洞口下方是几级粗糙的石阶,隐没在黑暗中。林远打开手机的手电筒功能,光束刺破黑暗,照亮了狭窄的通道。他深吸一口气,小心翼翼地踩着湿滑的石阶向下走去。

地窖不大,约莫只有三四平米,四壁是夯实的黄土,散发着潮湿阴冷的气息。空气凝滞,仿佛时间在这里也停止了流动。光束扫过,角落里堆着几个落满灰尘的陶罐,还有一些早已腐朽的农具。但林远的视线,瞬间被角落里一个不起眼的、同样落满灰尘的矮柜牢牢吸引。

那矮柜样式古朴,像是老式梳妆台的一部分,柜门紧闭。他走过去,拂去厚厚的灰尘,发现柜门没有上锁,只是合页锈蚀得厉害。他用力一拉,柜门发出刺耳的呻吟,向内打开。

柜子里没有金银财宝,只有几件叠放整齐、却早已褪色发脆的旧衣服。而在衣服上方,静静地躺着一个用油布仔细包裹着的长方形物体。林远的心提到了嗓子眼,他伸出手,指尖微微颤抖地解开油布上系着的、同样朽烂的布条。

油布层层揭开,里面的东西显露出来。

首先映入眼帘的是一张泛黄的黑白照片。

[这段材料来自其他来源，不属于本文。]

/-- Check 1 of R634. -/
def headerBad (h : Nat) : Bool :=
  bits h 992 32 != 0x5A464E42 || bits h 976 16 != 1 || imgSections h == 0 || decide (64 < imgSections h) ||
    decide (268369920 < imgBytes h) || decide (imgBytes h < 128 + 32 * imgSections h) || bits h 512 384 != 0

/-- Directory entry `i` (R632). -/
def dirEntry (nor : Mem) (i : Nat) : Nat := norNum nor (128 + 32 * i) 32

/-- Section types that R633 defines. -/
def sectionTypes : List Nat := [0x01, 0x02, 0x03, 0x10, 0x11, 0x12, 0x13, 0x14, 0x15, 0x16, 0x17]

/-- Most entries of a type (R633). -/
def typeMax (t : Nat) : Nat := if t = 3 then 2 else 1

/-- Fewest entries of a type (R633). -/
def typeMin (t : Nat) : Nat := if t = 3 then 2 else if t = 0x16 ∨ t = 0x17 then 0 else 1

/-- A directory entry's TYPE, OFFSET and LENGTH, without a digest. -/
def sectionOf (e : Nat) : Section := { type := bits e 248 8, offset := bits e 192 32, len := bits e 160 32, digest := [] }

/-- The directory as read. -/
def directory (nor : Mem) (n : Nat) : List Section := (List.range n).map fun i => sectionOf (dirEntry nor i)

/-- The first section of a type. -/
def findSection (ss : List Section) (t : Nat) : Section :=
  (ss.find? fun x => x.type == t).getD { type := 0, offset := 0, len := 0, digest := [] }

/-- Total length of the records of an INDEX section and their number (R649), with fuel. -/
def indexWalk (nor : Mem) (off len : Nat) : Nat → Nat → Nat → Option (Nat × Nat)
  | 0, _, _ => none
  | fuel + 1, at_, n =>
    if at_ = len then some (at_, n)
    else if at_ + 16 > len then none
    else indexWalk nor off len fuel (at_ + 16 + 1024 * bits (norNum nor (off + at_) 16) 106 6) (n + 1)

/-- The defined length of R634's second table. -/
def lengthOk (nor : Mem) (ss : List Section) (x : Section) : Bool :=
  let len := x.len
  if x.type = 0x01 then decide (64 ≤ len)
  else if x.type = 0x02 then len % 16 == 0 && decide (16 ≤ len)
  else if x.type = 0x03 then len == 4656
  else if x.type = 0x10 then len == 128
  else if x.type = 0x11 then decide (16 ≤ len) && decide (16 + 16 * bits (norNum nor x.offset 16) 0 16 ≤ len)
  else if x.type = 0x12 then len == 40
  else if x.type = 0x13 then decide (16 ≤ len) && len == 16 + 16 * bits (norNum nor x.offset 16) 17 13
  else if x.type = 0x14 then len == 12304
  else if x.type = 0x15 then len == 512 * bits (norNum nor (findSection ss 0x10).offset 128) 928 16
  else if x.type = 0x16 then
    match indexWalk nor x.offset len 18 0 0 with
    | some (_, n) => decide (1 ≤ n ∧ n ≤ 16)
    | none => false
  else len == 8

/-- TOPOLOGY breaks R646. -/
def topologyBad (nor : Mem) (x : Section) : Bool :=
  let h := norNum nor x.offset 16
  let n := bits h 17 13
  let es := (List.range n).map fun i => norNum nor (x.offset + 16 + 16 * i) 16
  let ids := es.map fun e => bits e 0 64
  let cs := es.map fun e => bits e 64 12
  decide (12 < bits h 0 4) || decide (4096 < n) || bits h 30 98 != 0 ||
    es.any (fun e => bits e 0 64 == 0 || decide (2 ^ bits h 0 4 ≤ bits e 64 12) || bits e 76 52 != 0) ||
    !decide ids.Nodup || !decide cs.Nodup

/-- Check 8 of R634 for one section. -/
def contentBad (nor : Mem) (x : Section) : Bool :=
  if x.type = 3 then !allZero (norBytes nor (x.offset + 1) 15) || !allZero (norBytes nor (x.offset + 4643) 13)
  else if x.type = 0x13 then topologyBad nor x
  else if x.type = 0x11 then
    let h := norNum nor x.offset 16
    bits h 0 16 == 0 || decide (256 < bits h 0 16) || bits h 16 112 != 0
  else false

/-- The first directory index that fails a test. -/
def firstIndex {α : Type} (p : Nat → α → Bool) (xs : List α) : Option Nat :=
  ((List.range xs.length).zip xs).findSome? fun e => if p e.1 e.2 then some e.1 else none

/-- Byte ranges that overlap. -/
def overlaps (a la b lb : Nat) : Bool := decide (a < b + lb) && decide (b < a + la)

/-- A failure of class 0x02 at the directory entry that fails. -/
def atEntry (o : Option Nat) : StartFault := o.map fun i => (2, (128 + 32 * i) / 16)

/-- The layout checks of R634 in order. -/
def layoutFault (nor : Mem) : StartFault :=
  let h := imgHeader nor
  if headerBad h then some (2, 0)
  else
    let n := imgSections h
    let es := (List.range n).map (dirEntry nor)
    let ss := es.map sectionOf
    let body := norBytes nor 128 (imgBytes h - 128)
    let missing := (sectionTypes.filter fun t => decide ((ss.filter fun x => x.type == t).length < typeMin t))
    firstFault
      [faultIf (leBytes 64 (bits h 0 512) != sha3_512 body) 2 0,
       atEntry (firstIndex (fun _ e => bits e 224 24 != 0 || bits e 0 160 != 0 || !sectionTypes.contains (bits e 248 8) ||
         bits e 192 32 % 16 != 0) es),
       atEntry (firstIndex (fun i x => decide (typeMax x.type ≤ ((ss.take i).filter fun y => y.type == x.type).length)) ss),
       faultIf (!missing.isEmpty) 2 ((128 + 32 * n) / 16),
       atEntry (firstIndex (fun i x => overlaps x.offset x.len 0 (128 + 32 * n) || decide (imgBytes h < x.offset + x.len) ||
         (ss.take i).any fun y => overlaps x.offset x.len y.offset y.len) ss),
       atEntry (firstIndex (fun _ x => !lengthOk nor ss x) ss),
       (firstIndex (fun _ x => contentBad nor x) ss).map fun i => (2, (ss.getD i (findSection ss 0)).offset / 16)]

照片的边缘已经磨损卷曲,但画面依然清晰。照片上,一个穿着碎花衬衫、梳着两条乌黑长辫的年轻姑娘,笑容灿烂得如同盛夏的阳光,正是年轻时的祖母林秀兰。她身旁站着一个穿着洗得发白军便服的青年,身姿挺拔,面容清俊,嘴角噙着一抹温和的笑意,眼神明亮地注视着镜头。两人并肩站在一棵枝繁林茂的大槐树下,姿态自然亲昵。林远的目光瞬间被那棵槐树吸引——那虬结的枝干,那熟悉的树冠轮廓,分明就是此刻依然矗立在老宅废墟旁的那棵老槐树!六十年的光阴,足以改变许多,却仿佛未能撼动这棵树分毫。它像一个沉默的巨人,见证了照片中那个瞬间的甜蜜,也目睹了后来数十年的沧桑变迁。

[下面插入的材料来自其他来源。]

-- ==== Sys2Proof/Machine/Tiles.lean ====
section
/-! DEFINITION. A core's matrix work: issue, loads through the stand port, compute, drain, separate chain passes, halo copies and context
switches (R165 to R209, R263 to R273). No clock: each row is one of these happenings, and cycle costs are left out (log 6). -/

namespace Sys2Proof.Machine

/-! ### Contexts -/

def State.ctx (s : State) (core n : Nat) : Ctx := Sparse.get {} (s.core core).ctxs n

def State.setCtx (s : State) (core n : Nat) (x : Ctx) : State :=
  let k := s.core core
  s.setCore core { k with ctxs := Sparse.set {} k.ctxs n x }

/-- Count a CORE event of a context: the core's event and the context's own (R704: 32 + 16c + e). -/
def State.ctxCount (s : State) (core n ev e : Nat) (k : Nat := 1) : State :=
  (s.count (core / 128) 1 (core % 128 * 128 + ev) k).count (core / 128) 1 (core % 128 * 128 + 32 + 16 * n + e) k

/-- Count one of a context's own events. -/
def State.ctxOnly (s : State) (core n e : Nat) (k : Nat := 1) : State :=
  s.count (core / 128) 1 (core % 128 * 128 + 32 + 16 * n + e) k

/-- Count a CORE event. -/
def State.coreCount (s : State) (core ev : Nat) (k : Nat := 1) : State := s.count (core / 128) 1 (core % 128 * 128 + ev) k

/-- A phase in which the module works on the tick in flight (R67). -/
def State.working (s : State) : Bool :=
  s.ticking && s.tick.phase == .work

/-- A task's blaze has cleared, or it ran in an earlier committed tick (R254). `failed` blazes count as cleared (R255). -/
def State.clearBlaze (s : State) (task : Nat) : Bool :=
  s.fore.cleared.contains task ||
    match s.fore.plan with
    | some p => !(p.tasks.any fun t => t.id == task) && !p.remote.contains task
    | none => true

/-- The core's current function bank (R224). -/
def Core.bank (k : Core) : Bank := if k.curBank then k.bank1 else k.bank0

/-- The IDs of a bank's records. -/
def Bank.ids (b : Bank) : List Nat := b.progs.map (·.id)

/-- The core's set for the next tick differs from the set in its current bank, as sets, or the bank is invalid: it fills the idle bank (R227,
R229). -/
def Core.needsFill (k : Core) : Bool := !k.bank.valid || !(k.want.all k.bank.ids.contains) || !(k.bank.ids.all k.want.contains)

/-- The current bank holds the micro-programs `ids` (R226, R229). -/
def Core.hasFns (k : Core) (ids : List Nat) : Bool := ids.all fun i => k.bank.valid && k.bank.ids.contains i

/-- The environment of a core's lookups: the records of its current bank, effective compatibility and OVF (R140, R228, R243). -/
def State.envOf (s : State) (core : Nat) : Env := ⟨(s.core core).bank.progs, s.sys.compat, s.ovf⟩

/-! ### Odometer of the loop nest (R180) -/

/-- Next index tuple, innermost level last; true when all levels wrapped. -/
def stepIdx : List Nat → List Nat → List Nat × Bool
  | b :: bs, i :: is =>
    let r := stepIdx bs is
    if r.2 then (if i + 1 < b then ((i + 1) :: r.1, false) else (0 :: r.1, true)) else (i :: r.1, false)
  | _, is => (is, true)

/-- The levels from the outermost reduction level inward wrap at this reduction tile: the group of live output tiles is complete (R170, R191). -/
def Ctx.lastOfGroup (c : Ctx) : Bool :=
  let k := kPos c.desc
  (stepIdx (c.bounds.drop k) (c.idx.drop k)).2

/-- The context at its next reduction tile: the next index tuple, then the next problem (R180, R185); none after the last. -/
def Ctx.following (c : Ctx) : Option Ctx :=
  let r := stepIdx c.bounds c.idx
  if !r.2 then some { c with idx := r.1 }
  else if c.prob + 1 < tProbCount c.treg then some { c with idx := r.1, prob := c.prob + 1 }
  else none

/-- Mixed-radix number of the current indices at some positions. -/
def Ctx.ordinal (c : Ctx) (ps : List Nat) : Nat := ps.foldl (fun a n => a * c.bound n + c.ix n) 0

/-- The index tuple of live tile `o` of a group that ended at the indices `idx`. -/
def Ctx.liveIdx (c : Ctx) (idx : List Nat) (o : Nat) : List Nat :=
  ((livePos c.desc).foldr (fun n (a : List Nat × Nat) => (a.1.set n (a.2 % c.bound n), a.2 / c.bound n)) (idx, o)).1

/-! ### Operands in stage memory (R181, R182, R192) -/

/-- Where an operand lies: base, exponent base, pitch, format, block code, columns. -/
structure OpSite where
  base  : Int
  exps  : Int
  pitch : Nat
  fmt   : Nat
  blk   : Nat
  cols  : Nat

/-- Operand A or B of the current problem (R185). -/
def Ctx.site (c : Ctx) (isA : Bool) : OpSite :=
  let t := c.treg
  let d := c.desc
  let o := if isA then 0 else 1
  let adv := probStep t o * c.prob
  let fmt := if isA then dFmtA d else dFmtB d
  let blk := if isA then dBlkA d else dBlkB d
  let bb := blkLen blk * fmtBits fmt / 8
  { base := (if isA then tABase t else tBBase t) + adv
    exps := (if isA then tAExp t else tBExp t) + (if bb = 0 then 0 else adv / bb)
    pitch := if isA then tAPitch t else tBPitch t
    fmt := fmt, blk := blk, cols := dKT d }

/-- The byte ranges of one row at byte offset `off` from the base: elements, then exponents. -/
def OpSite.ranges (x : OpSite) (off : Int) : List (Nat × Nat) :=
  let bb := blkLen x.blk * fmtBits x.fmt / 8
  ((x.base + off).toNat, elemBytes x.fmt x.cols) ::
    (if bb = 0 then [] else (List.range (x.cols / blkLen x.blk)).map fun b => ((x.exps + (off + (b * bb : Nat)) / bb).toNat, 1))

/-- The stand's end position that reads the outside rows of a halo tile from stage memory (R208). -/
def haloEnd (h : Int) (pos : Nat) : Bool := (decide (0 < h) && pos == 7) || (decide (h < 0) && pos == 0)

/-- Rows of a tile as (row number, held here): an A tile of a halo task has its outside rows from stage memory only at the stand's end
position (R207, R208). -/
def Ctx.rowsOf (c : Ctx) (isA : Bool) (pos : Nat) : List (Int × Bool) :=
  let d := c.desc
  if isA then
    let h := dHalo d
    (List.range (aRows d)).map fun (i : Nat) =>
      let r : Int := (i : Int) + min h 0
      let own := decide (0 ≤ r ∧ r < dMT d)
      (r, own || haloEnd h pos)
  else (List.range (dNT d)).map fun (i : Nat) => ((i : Int), true)

/-- The index tuples whose tiles one load brings: the current one, or all of a resident operand (R188). -/
def Ctx.loadTuples (c : Ctx) (isA : Bool) : List (List Nat) :=
  if isRes c.desc isA then
    let ps := resLevels c.desc isA
    (tuples (ps.map c.bound)).map fun vs => (ps.zip vs).foldl (fun (a : List Nat) (p : Nat × Nat) => a.set p.1 p.2) c.idx
  else [c.idx]

/-- Byte ranges that the load of an operand for the current indices reads. -/
def Ctx.loadRanges (c : Ctx) (isA : Bool) (pos : Nat) : List (Nat × Nat) :=
  let x := c.site isA
  (c.loadTuples isA).flatMap fun ix =>
    let off := tileOff c.desc (if isA then 0 else 1) ix
    (c.rowsOf isA pos).flatMap fun r => if r.2 then x.ranges (off + r.1 * x.pitch) else []

/-- Byte ranges of a requested load: of the current tile, or of the next one (R266). -/
def Ctx.askRanges (c : Ctx) (isA next : Bool) (pos : Nat) : List (Nat × Nat) :=
  if next then
    match c.following with
    | some f => f.loadRanges isA pos
    | none => []
  else c.loadRanges isA pos

/-- One tile as the operand buffer holds it: the rows' elements, then their exponents. Rows not held here are zero until copied. -/
def Ctx.tileImage (c : Ctx) (stage : Mem) (isA : Bool) (pos : Nat) (ix : List Nat) : List Byte :=
  let x := c.site isA
  let off := tileOff c.desc (if isA then 0 else 1) ix
  let rows := (c.rowsOf isA pos).map fun r =>
    let rs := x.ranges (off + r.1 * x.pitch)
    if r.2 then rs.map fun q => Mem.bytes stage q.1 q.2 else rs.map fun q => List.replicate q.2 0
  (rows.flatMap fun r => r.head?.getD []) ++ rows.flatMap fun r => r.tail.flatten

/-- The bytes that a load brings into the operand's region. -/
def Ctx.loadImage (c : Ctx) (stage : Mem) (isA : Bool) (pos : Nat) : List Byte :=
  (c.loadTuples isA).flatMap (c.tileImage stage isA pos)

照片下方,是一叠用细麻绳捆扎好的信件。信封已经发黄变脆,上面的字迹是漂亮的钢笔行书,收信人地址无一例外写着“本村林秀兰同志收”,寄信人则只有一个名字:苏明远。

林远小心翼翼地解开麻绳,抽出最上面的一封信。信封没有封口,里面的信纸折叠得整整齐齐。他屏住呼吸,展开信纸。纸张薄脆,仿佛一用力就会碎裂。清俊的字迹跃然纸上,带着那个年代特有的朴素与真诚:

“秀兰同志:

见字如面。

离开小河村已半月有余,心中思念如野草疯长,无一日稍减。西北的风沙很大,吹得人睁不开眼,但吹不散我心中的你。这里的条件比预想的艰苦,开垦荒地,兴修水利,每日劳作繁重,但我心中始终存着一个念想:努力工作,争取早日调回,回到你身边。

你送的红丝带,我贴身收着,每每疲惫时看到它,便觉心中温暖,有了坚持下去的力量。你说土地记得我们的誓言,我深信不疑。请一定保重身体,等我回来。待我归来之日,便是我们相守之时。

此致

革命敬礼!

苏明远

1962年8月15日”

林远的手指抚过那熟悉的“苏明远”签名,仿佛能感受到写信人落笔时的温度与期盼。他迅速翻看其他信件,日期从1962年7月到1963年初,内容大同小异,诉说着思念,描述着西北的艰苦生活,字里行间充满了对未来的憧憬和“一定会回来”的坚定承诺。然而,所有的信件都止步于1963年初。最后一封信的日期是1963年2月10日,信中苏明远还兴奋地提到自己因为表现突出,被推荐参加一个重要的技术培训,培训结束后调动回原籍的希望很大,让秀兰“再耐心等等”。